Since the FFT method uses different points we cannot compare to the original signal, what I will do is to compare with the harmonic function without the noise. The variance of the noise is 0.01, so an exact reconstruction would lead to this mean squared error.

N = 1024
x = -0.5 + numpy.random.rand(N)
f_hat = numpy.sin(10 * 2 * numpy.pi * x) + .1*numpy.random.randn( N ) #Add some  'y' randomness to the sample

k = - N // 2 + numpy.arange(N)
f = nfft.nfft(x, f_hat)

print('nfft_inverse')
h_hat = nfft_inverse(x, f, len(x), L = 10)
print('10 iterations: ', np.mean((numpy.sin(10 * 2 * numpy.pi * x) - numpy.real(h_hat))**2))
h_hat = nfft_inverse(x, f, len(x), L = 100)
print('100 iterations: ', np.mean((numpy.sin(10 * 2 * numpy.pi * x) - numpy.real(h_hat))**2))
h_hat = nfft_inverse(x, f, len(x), L = 1000)
print('1000 iterations: ', np.mean((numpy.sin(10 * 2 * numpy.pi * x) - numpy.real(h_hat))**2))
print('nfft_gradient_descent')
h_hat = nfft_gradient_descent(x, f, len(x), L = 10)
print('10 iterations: ', np.mean((numpy.sin(10 * 2 * numpy.pi * x) - numpy.real(h_hat))**2))
h_hat = nfft_gradient_descent(x, f, len(x), L = 100)
print('100 iterations: ', np.mean((numpy.sin(10 * 2 * numpy.pi * x) - numpy.real(h_hat))**2))
h_hat = nfft_gradient_descent(x, f, len(x), L = 1000)
print('1000 iterations: ', np.mean((numpy.sin(10 * 2 * numpy.pi * x) - numpy.real(h_hat))**2))


#Reconstruct the original at a spaced grid based on nfft result using ifft
f_recon = - numpy.fft.fftshift(numpy.fft.ifft(numpy.fft.ifftshift(f_k))) / (N / N2)
x_recon = k / N; 
print('using IFFT: ', np.mean((numpy.sin(10 * 2 * numpy.pi * x_recon) - numpy.real(f_recon))**2))

Results:

nfft_inverse
10 iterations:  0.0798988590351581
100 iterations:  0.05136853850272318
1000 iterations:  0.037316315280700896
nfft_gradient_descent
10 iterations:  0.08832834348902704
100 iterations:  0.05901599049633016
1000 iterations:  0.043921864589484
using IFFT:  0.49044932854606377

Another way to view is

plt.plot(numpy.sin(10 * 2 * numpy.pi * x_recon), numpy.real(f_recon), '.', label='ifft')
plt.plot(numpy.sin(10 * 2 * numpy.pi * x), numpy.real(nfft_gradient_descent(x, f, len(x), L = 5)), '.', label='gradient descent L=5')
plt.plot(numpy.sin(10 * 2 * numpy.pi * x), numpy.real(nfft_inverse(x, f, len(x), L = 5)), '.', label='nfft_inverse L=5')
plt.plot(numpy.sin(10 * 2 * numpy.pi * x), np.real(f_hat), '.', label='original')
plt.legend()

Even though the IFFT matrix is better conditioned, it gives results in a worse reconstruction of the signal.
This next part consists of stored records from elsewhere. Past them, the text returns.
theorem queueTo_foldl_all (a : Station) (l : List Body) (s : State) :
    (l.foldl (fun x b => x.queueTo a b) s).bus.tx ++ (l.foldl (fun x b => x.queueTo a b) s).bus.held =
      s.bus.tx ++ s.bus.held ++ l.map fun b => { dest := some a, body := b } := by
  induction l generalizing s with
  | nil => simp
  | cons b l ih =>
    have hall := Bus.queue_all s.bus { dest := some a, body := b }
    rw [List.foldl_cons, ih (s.queueTo a b), List.map_cons, ← List.singleton_append, ← List.append_assoc,
      ← hall]
    rfl

theorem queueTo_foldl_changes (a : Station) (l : List Body) (s : State) :
    s.changesOnly (l.foldl (fun x b => x.queueTo a b) s) [.bus] :=
  State.changesOnly.foldl _ (fun x b => queueTo_changes x a b) l s

/-- R137: the serving once its offer has won. -/
def State.snapshotting (s : State) (v : Serving) : State :=
  s.onDir fun d => { d with serving := some { v with phase := .sending } }

theorem startSnapshot_queues (s : State) (v : Serving) :
    (s.startSnapshot v).bus.tx ++ (s.startSnapshot v).bus.held = s.bus.tx ++ s.bus.held ++
      ((List.finRange 7).map fun p => { dest := some v.asker, body := .snapshot v.tag p [] }) ++
      [{ dest := some v.asker, body := .snapshotEnd v.tag 0 7 0 }] := by
  have hall := queueTo_foldl_all v.asker (servingBodies v.tag) (s.snapshotting v)
  refine hall.trans ?_
  rw [servingBodies, List.map_append, List.map_map, ← List.append_assoc]
  rfl

theorem startSnapshot_changes (s : State) (v : Serving) :
    (s.snapshotting v).changesOnly (s.startSnapshot v) [.bus] :=
  queueTo_foldl_changes v.asker (servingBodies v.tag) (s.snapshotting v)

/-! ### The log (R131) -/

/-- R131: the attempt logs in every phase but ASKING. -/
theorem logging_iff (s : State) :
    s.logging = true ↔ ∃ e, s.dir.request = some (.ask e) ∧ e.phase ≠ .asking := by
  unfold State.logging
  cases hr : s.dir.request with
  | none => simp
  | some q =>
    rcases q with e | ⟨tag, phase, began, tries, timer⟩
    · simp
    · cases phase <;> simp

theorem part0Taken_iff {s : State} {e : AskEntry} (he : s.dir.request = some (.ask e)) :
    s.part0Taken = true ↔ ∃ r n, e.phase = .receiving r n ∧ 0 < n := by
  unfold State.part0Taken
  rw [he]
  obtain ⟨tag, phase, began, tries, timer⟩ := e
  cases phase <;> simp

/-- R131: the log with the frame behind it. -/
def State.logged (s : State) (f : Frame) : State :=
  s.onDir fun d => { d with log := d.log ++ [{ frame := f, afterPart0 := s.part0Taken }] }

theorem logFrame_idle {s : State} (h : s.logging = false) (f : Frame) : s.logFrame f = s := by
  simp only [State.logFrame, h, Bool.false_eq_true, if_false]

theorem logFrame_full {s : State} (h : s.logging = true) (hl : 16 ≤ s.dir.log.length) (f : Frame) :
    s.logFrame f = s.attemptFail := by
  have hn : ¬ s.dir.log.length < 16 := by omega
  simp only [State.logFrame, h, hn, if_true, if_false]

/-- R131: an ABSENT that names the responder fails the attempt. -/
theorem logFrame_responder {s : State} {f : Frame} {e : AskEntry} {r : Station} {n : Nat}
    (he : s.dir.request = some (.ask e)) (hp : e.phase = .receiving r n) (hl : s.dir.log.length < 16)
    (hb : f.body = .absent r) : s.logFrame f = (s.logged f).attemptFail := by
  have h : s.logging = true := (logging_iff s).2 ⟨e, he, by rw [hp]; simp⟩
  have hr : s.responder = some r := by
    obtain ⟨tag, phase, began, tries, timer⟩ := e
    cases hp
    simp only [State.responder, he]
  simp only [State.logFrame, h, hl, hb, hr, if_true]
  rfl

theorem logFrame_logs {s : State} {f : Frame} {e : AskEntry} (he : s.dir.request = some (.ask e))
    (hp : e.phase ≠ .asking) (hl : s.dir.log.length < 16)
    (hb : ∀ r n, f.body = .absent r → e.phase ≠ .receiving r n) : s.logFrame f = s.logged f := by
  have h : s.logging = true := (logging_iff s).2 ⟨e, he, hp⟩
  simp only [State.logFrame, h, hl, if_true]
  split
  next st r hst hr =>
    refine if_neg fun hsr => ?_
    subst hsr
    unfold State.responder at hr
    rw [he] at hr
    split at hr
    next hask =>
      cases hask
      cases hr
      exact hb st _ hst rfl
    · cases hr
  · rfl

/-- Settles O49: joining, the CATCHUP-ASK, the offers, the parts and the log. -/
theorem catchupFramesTaken : Obligations.CatchupFramesTaken := by
  unfold Obligations.CatchupFramesTaken
  intro own f rest tag s h hown
  have hask (ha : f.body.kind = .catchupAsk) :
      exec .catchupAsk s = .next (takeCatchupAsk own f s.popRx).settled := by
    rw [exec_takesPop (c := .catchupAsk) (by rw [ha]; rfl) h hown, ha]
    rfl
  have hoffer (ha : f.body.kind = .catchupOffer) :
      exec .catchupOffer s = .next (takeCatchupOffer own f s.popRx).settled := by
    rw [exec_takesPop (c := .catchupOffer) (by rw [ha]; rfl) h hown, ha]
    rfl
  refine ⟨fun a hb => ⟨fun e hm ho he ht hp => ⟨_, hask (by rw [hb]; rfl), ?_⟩,
      fun hm ho hp hn => ⟨_, hask (by rw [hb]; rfl), ?_⟩⟩,
    fun a r hb => ⟨fun e hm he ht ha hp => ⟨_, hoffer (by rw [hb]; rfl), ?_⟩, fun v hm hp hv ht ha => ?_⟩,
    fun p bytes e r n hb hm he hp hf ht => ?_, fun st q a d hb hm => ?_,
    fun c hc hk hm => ⟨fun e he hp => ⟨fun hl hr => ?_, fun hor => ?_⟩, fun hn => ?_⟩⟩
  · have htake : takeCatchupAsk own f s.popRx = s.popRx.askTaken tag := by
      have hm' : s.popRx.mem.state = .catchup := hm
      simp only [takeCatchupAsk, hm', hb, ho, if_true]
    rw [htake, askTaken_asking (s := s.popRx) he ht hp]
    exact ⟨rfl, frame_popRx (onDir_changes _ _) (by simp) (by simp) (by simp)⟩
  · have htake : takeCatchupAsk own f s.popRx = s.popRx.startServing tag a := by
      have hm' : s.popRx.mem.state = .member := hm
      simp only [takeCatchupAsk, hm', hb, ho, Bool.false_eq_true, if_false]
      exact fromPresent_present (s := s.popRx) hp _
    rw [htake, startServing_free (s := s.popRx) hn]
    exact ⟨rfl, frame_popRx (onDir_changes _ _) (by simp) (by simp) (by simp)⟩
  · have htake : takeCatchupOffer own f s.popRx = s.popRx.offerTaken tag a r := by
      have hm' : s.popRx.mem.state = .catchup := hm
      simp only [takeCatchupOffer, hm', hb]
    rw [htake, ha, show s.mem.stn = s.popRx.mem.stn from rfl, offerTaken_first (s := s.popRx) he ht hp]
    exact ⟨rfl, fun l hl hask htag hf => followRequest_loaded hf hl hask htag _,
      frame_popRx ((onDir_changes _ _).andThen (onFlt_changes _ _) (n := [.dir, .flt]) (by simp) (by simp))
        (by simp) (by simp) (by simp)⟩
  · have htake : takeCatchupOffer own f s.popRx = s.popRx.offerSeen own tag a := by
      have hm' : s.popRx.mem.state = .member := hm
      simp only [takeCatchupOffer, hm', hb]
      exact fromPresent_present (s := s.popRx) hp _
    have hv' : s.popRx.dir.serving = some v := hv
    have hexec := hoffer (by rw [hb]; rfl)
    rw [htake] at hexec
    refine ⟨fun ho hph => ⟨_, hexec, ?_⟩, fun ho hph => ⟨_, hexec, ?_⟩⟩
    · obtain ⟨n, hph⟩ := hph
      simp only [State.offerSeen, hv', ht, ha, hph, ho, and_self, if_true, Bool.false_eq_true, if_false]
      exact ⟨rfl, frame_popRx (onDir_changes _ _) (by simp) (by simp) (by simp)⟩
    · obtain ⟨b, hph⟩ := hph
      have hwon : s.popRx.offerSeen own tag a = s.popRx.startSnapshot v := by
        simp only [State.offerSeen, hv', ht, ha, hph, ho, and_self, if_true]
      have hch := startSnapshot_changes s.popRx v
      have hall := startSnapshot_queues s.popRx v
      rw [hwon]
      rw [ht, ha] at hall
      generalize s.popRx.startSnapshot v = t at hch hall ⊢
      exact ⟨hch.1 .dir (by simp), hall,
        frame_popRx ((onDir_changes _ _).andThen hch (n := [.bus, .dir]) (by simp) (by simp))
          (by simp) (by simp) (by simp)⟩
  · have htake : takeSnapshot own f s.popRx = s.popRx.partTaken e r n p bytes := by
      have hm' : s.popRx.mem.state = .catchup := hm
      have he' : s.popRx.dir.request = some (.ask e) := he
      simp only [takeSnapshot, hm', State.snapshotFrame, he', hp, hb, hf, ht, and_self, if_true]
    have hexec : exec .snapshot s = .next (s.popRx.partTaken e r n p bytes).settled := by
      rw [exec_takesPop (c := .snapshot) (by rw [hb]; rfl) h hown, hb, ← htake]
      rfl
    refine ⟨fun hn => ⟨_, hexec, ?_⟩, fun hn => ⟨_, hexec, ?_⟩⟩
    · have hpart : s.popRx.partTaken e r n p bytes = _ := if_pos hn
      rw [hpart]
      exact ⟨rfl, frame_popRx (onDir_changes _ _) (by simp) (by simp) (by simp)⟩
    · have hpart : s.popRx.partTaken e r n p bytes = s.popRx.attemptFail := if_neg hn
      rw [hpart]
      exact attemptFailed_settled (popRx_changes s)
  · have hexec : exec .join s = .next (if own then s.popRx.joinTaken else s.popRx).settled := by
      have hm' : s.popRx.mem.state = .joining := hm
      rw [exec_takesPop (c := .join) (by rw [hb]; rfl) h hown, hb]
      change Host.Outcome.next (takeJoin own f s.popRx).settled = _
      simp only [takeJoin, hm']
    refine ⟨fun ho => ⟨_, hexec, ?_⟩, fun ho => ⟨_, hexec, ?_⟩⟩
    · rw [if_pos ho]
      exact joined_settled (popRx_changes s)
    · rw [if_neg (by rw [ho]; decide)]
      exact ⟨popRx_bus h, frame_of_changes (popRx_changes s) (by simp)⟩
  all_goals
    have hexec : exec c s = .next (s.popRx.logFrame f).settled := by
      have hm' : s.popRx.mem.state = .catchup := hm
      rw [exec_takesPop hc h hown, take_directory hk (by rw [hm']; decide)]
      simp only [State.takeDirectory, hm']
  · refine ⟨_, (s.popRx).part0Taken, hexec, ?_⟩
    rw [logFrame_logs (s := s.popRx) he hp hl hr]
    exact ⟨rfl, part0Taken_iff (s := s.popRx) he,
      frame_popRx (onDir_changes _ _) (by simp) (by simp) (by simp)⟩
  · refine ⟨_, hexec, ?_⟩
    by_cases hl : 16 ≤ s.dir.log.length
    · rw [logFrame_full (s := s.popRx) ((logging_iff _).2 ⟨e, he, hp⟩) hl]
      exact attemptFailed_settled (popRx_changes s)
    · obtain ⟨r, n, hb, hph⟩ := hor.resolve_left hl
      rw [logFrame_responder (s := s.popRx) he hph (Nat.lt_of_not_le hl) hb]
      exact attemptFailed_after ((popRx_changes s).andThen (onDir_changes _ _) (by simp) (by simp)) rfl rfl
  · refine ⟨_, hexec, ?_⟩
    have hidle : s.popRx.logging = false := by
      rw [Bool.eq_false_iff, ne_eq, logging_iff]
      rintro ⟨e, he, hp⟩
      exact hp (hn e he)
    rw [logFrame_idle hidle]
    exact ⟨popRx_bus h, frame_of_changes (popRx_changes s) (by simp)⟩

/-! ### The timers of membership (R124, R127, R135) -/

theorem memberHeard_iff (s : State) :
    s.memberHeard = true ↔ ∃ (st : Station) (b : BeaconInfo), st ≠ s.mem.stn ∧
      s.bus.heard[st].time < 3 * s.pTicks ∧ s.bus.heard[st].beacon = some b ∧ b.catchup = false := by
  unfold State.memberHeard
  rw [List.any_eq_true]
  constructor
  · rintro ⟨st, -, h⟩
    rw [Bool.and_eq_true, Bool.and_eq_true, bne_iff_ne] at h
    obtain ⟨⟨hst, hh⟩, hb⟩ := h
    split at hb
    next b hbe => exact ⟨st, b, hst, of_decide_eq_true hh, hbe, by simpa using hb⟩
    · cases hb
  · rintro ⟨st, b, hst, hh, hb, hc⟩
    refine ⟨st, List.mem_finRange st, ?_⟩
    rw [Bool.and_eq_true, Bool.and_eq_true, bne_iff_ne, hb]
    exact ⟨⟨hst, decide_eq_true hh⟩, by simp [hc]⟩

theorem exec_sealDeadlineExpiry {s : State} {cfg : StationCfg} {n : Nat} (hs : s.rst = none)
    (hcfg : s.mem.cfg = some cfg) (ht : s.mem.sealTimer = some n) (hm : s.mem.state = .census) :
    exec .sealDeadlineExpiry s =
      .next ((s.onMem fun m => { m with sealTimer := none }).queueFrame (.seal [] cfg.params)).settled := by
  change execSealDeadlineExpiry s = _
  unfold execSealDeadlineExpiry
  rw [live_settled _ hs]
  simp only [ht, hcfg]
  exact congrArg (fun t : State => Host.Outcome.next t.settled) (if_pos hm)

theorem exec_listenTimerExpiry {s : State} {cfg : StationCfg} {n : Nat} (hs : s.rst = none)
    (hcfg : s.mem.cfg = some cfg) (ht : s.mem.listenTimer = some n) (hm : s.mem.state = .listen) :
    exec .listenTimerExpiry s = .next
      (if s.memberHeard then (s.onMem fun m => { m with listenTimer := none }).queueFrame (s.joinBody cfg)
        else s.onMem fun m => { m with listenTimer := some s.listenTicks }).settled := by
  change execListenTimerExpiry s = _
  unfold execListenTimerExpiry
  rw [live_settled _ hs]
  simp only [ht, hcfg]
  exact congrArg (fun t : State => Host.Outcome.next t.settled) (if_pos hm)

theorem exec_retryTimerExpiry {s : State} {n : Nat} (hs : s.rst = none) (ht : s.mem.retryTimer = some n)
    (hm : s.mem.state = .catchup) :
    exec .retryTimerExpiry s =
      .next (s.onMem fun m => { m with retryTimer := none }).beginAttempt.settled := by
  change execRetryTimerExpiry s = _
  unfold execRetryTimerExpiry
  rw [live_settled _ hs]
  simp only [ht]
  exact congrArg (fun t : State => Host.Outcome.next t.settled) (if_pos hm)

/-- Settles O55: the seal deadline, the listen timer and the retry timer. -/
theorem membershipTimersFire : Obligations.MembershipTimersFire := by
  unfold Obligations.MembershipTimersFire
  intro cfg n s hs hcfg
  refine ⟨fun ht hm => ⟨_, exec_sealDeadlineExpiry hs hcfg ht hm, ?_⟩, fun ht hm => ⟨fun hex => ?_, fun hall => ?_⟩,
    fun ht hm => ⟨_, exec_retryTimerExpiry hs ht hm, ?_⟩⟩
  · exact ⟨rfl, (Bus.queue_gained s.bus _ :),
      frame_of_changes ((onMem_changes s _).andThen (queueFrame_changes _ _) (by simp) (by simp)) (by simp)⟩
  · refine ⟨_, exec_listenTimerExpiry hs hcfg ht hm, ?_⟩
    rw [if_pos ((memberHeard_iff s).2 hex)]
    exact ⟨rfl, (Bus.queue_gained s.bus _ :),
      frame_of_changes ((onMem_changes s _).andThen (queueFrame_changes _ _) (by simp) (by simp)) (by simp)⟩
  · have hnone : ¬ s.memberHeard = true := by
      rw [memberHeard_iff]
      rintro ⟨st, b, hst, hh, hb, hc⟩
      rw [hall st b hst hh hb] at hc
      cases hc
    have hticks : s.listenTicks = cfg.wakeFactor * s.pTicks := by simp only [State.listenTicks, hcfg]
    refine ⟨_, exec_listenTimerExpiry hs hcfg ht hm, ?_⟩
    rw [if_neg hnone, hticks]
    exact ⟨rfl, frame_of_changes (onMem_changes s _) (by simp)⟩
  · refine ⟨rfl, rfl, (Bus.queue_gained s.bus _ :), fun hf => ?_,
      frame_of_changes ((onMem_changes s _).andThen (beginAttempt_changes _) (by simp) (by simp)) (by simp)⟩
    change (s.flt.loadRequest _).lastReq = _
    simp only [Faults.loadRequest, hf, Bool.false_eq_true, if_false]
    rfl

end Sys2Proof.Machine
end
Also from the last plot it becomes more noticeable that there is a slight attenuation. Probably due to a systematic energy leak to the imaginary part (an error in my code??). Just a quick test, multiplying it by 1.3 gives better results

Answer 2

Bob has already posted an excellent answer, this is just to complement with some details I hope are instructive.

First, compare the two plots for the computed frequency components. Note how the one for the NFFT is much more noisy than the one for the regular FFT. You are estimating these frequency components for a sampled signal from noisy samples, in one case the samples are regularly spaced, in the other they are randomly spaced. It is a known result that regular sampling is more efficient than random sampling (efficient meaning that you need fewer samples to get the same amount of information). Thus, it is expected that the random sampling yield the more noisy result.
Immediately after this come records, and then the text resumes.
/-! ### The head of the transmit queue while work is done -/

/-- Work that leaves the bus as a transmission reads it: what is being sent, the receiver, the medium, and
the head, but for a SHUT of an orphan that is not on the medium. -/
structure Heads (s t : State) : Prop where
  sending : t.bus.sending = s.bus.sending
  receiver : t.bus.receiver = s.bus.receiver
  mediumBusy : t.bus.mediumBusy = s.bus.mediumBusy
  head : ∀ q, s.bus.tx.head? = some q → (s.bus.sending.isSome ∨ q.body.isAdopting = false) →
    t.bus.tx.head? = some q

namespace Heads

theorem of_bus {s t : State} (h : t.bus = s.bus) : Heads s t :=
  ⟨by rw [h], by rw [h], by rw [h], fun q hq _ => by rw [h, hq]⟩

theorem refl (s : State) : Heads s s := of_bus rfl

theorem trans {s t u : State} (h : Heads s t) (g : Heads t u) : Heads s u where
  sending := g.sending.trans h.sending
  receiver := g.receiver.trans h.receiver
  mediumBusy := g.mediumBusy.trans h.mediumBusy
  head := fun q hq hc => g.head q (h.head q hq hc) (by rw [h.sending]; exact hc)

theorem ite {s t u : State} {c : Prop} [Decidable c] (h : Heads s t) (g : Heads s u) :
    Heads s (if c then t else u) := by
  split
  · exact h
  · exact g

theorem foldl {α : Type} (f : State → α → State) (h : ∀ s x, Heads s (f s x)) (l : List α) (s : State) :
    Heads s (l.foldl f s) := by
  induction l generalizing s with
  | nil => exact refl s
  | cons x l ih => exact (h s x).trans (ih _)

end Heads

theorem heads_of_polices {s t : State} (h : Polices s t) : Heads s t where
  sending := h.sending
  receiver := h.receiver
  mediumBusy := h.mediumBusy
  head := fun q hq _ => by
    obtain ⟨l, hl⟩ := h.tx
    rw [hl, List.head?_append, hq]
    rfl

theorem heads_queueFrame (s : State) (b : Body) : Heads s (s.queueFrame b) where
  sending := (congrArg Bus.sending (Bus.queue_rest s.bus _) :)
  receiver := (congrArg Bus.receiver (Bus.queue_rest s.bus _) :)
  mediumBusy := (congrArg Bus.mediumBusy (Bus.queue_rest s.bus _) :)
  head := fun q hq _ => by
    change (s.bus.queue _).tx.head? = _
    unfold Bus.queue
    split
    · rw [List.head?_append, hq]
      rfl
    · exact hq

theorem heads_queued {s u : State} {b : Body} (h : u.bus = s.bus) : Heads s (u.queueFrame b) :=
  (Heads.of_bus h).trans (heads_queueFrame u b)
We can compute the "normal" inverse FFT from the frequency components estimated by the NFFT:

f_recon = numpy.fft.fftshift(numpy.fft.ifft(numpy.fft.ifftshift(f_k)))
x_recon = numpy.linspace(-.5, .5, N)

I used ifftshift because NFFT defines the k to go from -N/2 to N/2-1, whereas the FFT defines it to go from 0 to N-1. ifftshift swaps the two halves of the signal to turn the first into the second (k from N/2 to N-1 is equal to -N/2 to -1). I also used fftshift on the result of the IFFT, because the same thing applies to the time axis, it shifts the origin from the first sample to the middle of the sequence.
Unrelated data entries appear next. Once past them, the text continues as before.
/-- R114, R117: the request list after an application, where a RECALL entry waits on a slot. -/
theorem followed_request {u : State} {f : Frame} {e : RecallEntry} {j : Slot}
    (h : u.dir.request = some (.recall e)) (hj : e.phase = .releasing j) :
    ((u.dir.rep.apply f.sender f.body).dir[j].isClosing = true →
        (u.followed f).dir.request = u.dir.request) ∧
      ((u.dir.rep.apply f.sender f.body).dir[j].isClosing = false → ∀ q,
        (u.followed f).dir.request = some q →
          ∃ n, q = .recall n ∧ n.phase = .queued ∧ n.tag = u.dir.reqTag) := by
  have hacts := acts_acted u f
  have hreq : (u.acted f).dir.request = u.dir.request := hacts.request.trans (applied_waits h hj)
  have htag : (u.acted f).dir.reqTag = u.dir.reqTag := by
    rw [hacts.reqTag, (reports_applied u f).dir]
    rfl
  have hrep := acted_rep u f
  unfold State.followed
  generalize u.acted f = w at hreq htag hrep
  have hreleased := recallReleased_waits (hreq.trans h) hj
  rw [hrep] at hreleased
  refine ⟨fun hc => ?_, fun hc q hq => ?_⟩
  · rw [hc, if_pos rfl] at hreleased
    rw [hreleased, (afterFrame_request w).1 (by rw [hreq, h]; simp), hreq]
  · rw [hc] at hreleased
    rw [hreleased] at hq
    obtain ⟨n, hn, hphase, hntag⟩ := (afterFrame_request _).2 rfl q hq
    exact ⟨n, hn, hphase, hntag.trans htag⟩

/-- R54: an application in MEMBER, but for an ABSENT that names the station. -/
theorem exec_applied {c : Instr} {s : State} {own : Bool} {f : Frame} {rest : List RxEntry}
    (h : s.takes own f rest) (hm : s.mem.state = .member) (hc : c.takesKind = some f.body.kind)
    (hk : f.body.kind.isDirectory = true)
    (hp : f.body.kind = .join ∨ s.dir.rep.isPresent f.sender = true) (ha : s.dir.rep.applies f = true) :
    exec c s = .next ((s.taken own).applyLive f).settled := by
  have htook := took_taken (s := s) own (by rw [hm]; decide)
  have hmem : (s.taken own).mem.state = .member := by rw [htook.mem, hm]
  rw [exec_takes hc h, take_directory hk (by rw [hmem]; decide),
    takeDirectory_member hmem (by rw [htook.rep]; exact hp),
    applyOrStale_applies (by rw [htook.rep]; exact ha)]

/-- R54, R117: what every application leaves. -/
theorem follows_followed {s u : State} (h : Took s u) (f : Frame) :
    s.follows (u.followed f).settled f (s.dir.rep.apply f.sender f.body) := by
  rw [← h.rep]
  refine ⟨followed_rep u f, fun hne => ?_, fun e j he hj => ?_, frame_of_changes (h.changes.andThen
    (followed_changes u f) (by simp) fun _ => id) (by simp)⟩
  · exact (followed_link (u := u) (by rw [h.me]; exact hne)).trans h.link
  · have hreq := followed_request (u := u) (f := f) (h.request.trans he) hj
    rw [h.request, h.reqTag] at hreq
    exact hreq

/-- R54: the application of a frame of a PRESENT station. -/
theorem exec_inStep {c : Instr} {s : State} {f : Frame} (h : s.takesInStep f)
    (hc : c.takesKind = some f.body.kind) (hk : f.body.kind.isDirectory = true)
    (hv : s.dir.rep.valid f.sender f.body = true) (hn : f.body ≠ .absent s.mem.stn) :
    ∃ u, Took s u ∧ (s.bus.sending = none → u = s.popRx) ∧ exec c s = .next (u.followed f).settled ∧
      s.follows (u.followed f).settled f (s.dir.rep.apply f.sender f.body) := by
  obtain ⟨⟨own, rest, htakes⟩, hm, hp, hb⟩ := h
  have htook := took_taken (s := s) own (by rw [hm]; decide)
  have ha : s.dir.rep.applies f = true := by
    rw [Replica.applies, hb, hv]
    simp
  refine ⟨s.taken own, htook, fun hs => taken_plain fun _ => hs, ?_, follows_followed htook f⟩
  rw [exec_applied htakes hm hc hk (.inr hp) ha, applyLive_eq (by rw [htook.me]; exact hn)]
  rfl

end Sys2Proof.Machine
end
Note how noisy f_recon is. This is explained by the poor estimates of f_k we could make with the non-uniformed sampled signal. There is also a sign error, we could already observe this error when we compared the two estimates of f_k. This comes from the adjoint NFFT having the same sign in the exponent as the inverse DFT, which actually means that f_recon is flipped w.r.t. x.

If we increase the number of random samples we can obtain a better estimate:

import numpy
import nfft
import matplotlib.pyplot as plt

#Define signal:
N = 1024 * 16  # power of two for speed
x = -0.5 + numpy.random.rand(N)
f = numpy.sin(10 * 2 * numpy.pi * x) + .1 * numpy.random.randn(N) # Add some  'y' randomness to the sample

#prepare wavenumbers for transform:
k = - N // 2 + numpy.arange(N) 

N2 = 1024
f_k = nfft.nfft_adjoint(x, f, N2, truncated=False)

#Reconstruct the original signal with nfft
#   (note the minus sign to flip the signal, in reality we should flip x)
f_recon = - numpy.fft.fftshift(numpy.fft.ifft(numpy.fft.ifftshift(f_k))) / (N / N2)
x_recon = numpy.linspace(-.5, .5, N2, endpoint=False)

#Plot original vs reconstructed
plt.figure()
plt.title('nfft')
plt.scatter(x[:N2], f[:N2], label='f(x)') # don't plot all samples, there's too many
plt.scatter(x_recon, f_recon, label='f_recon(x)')
plt.legend()
plt.show()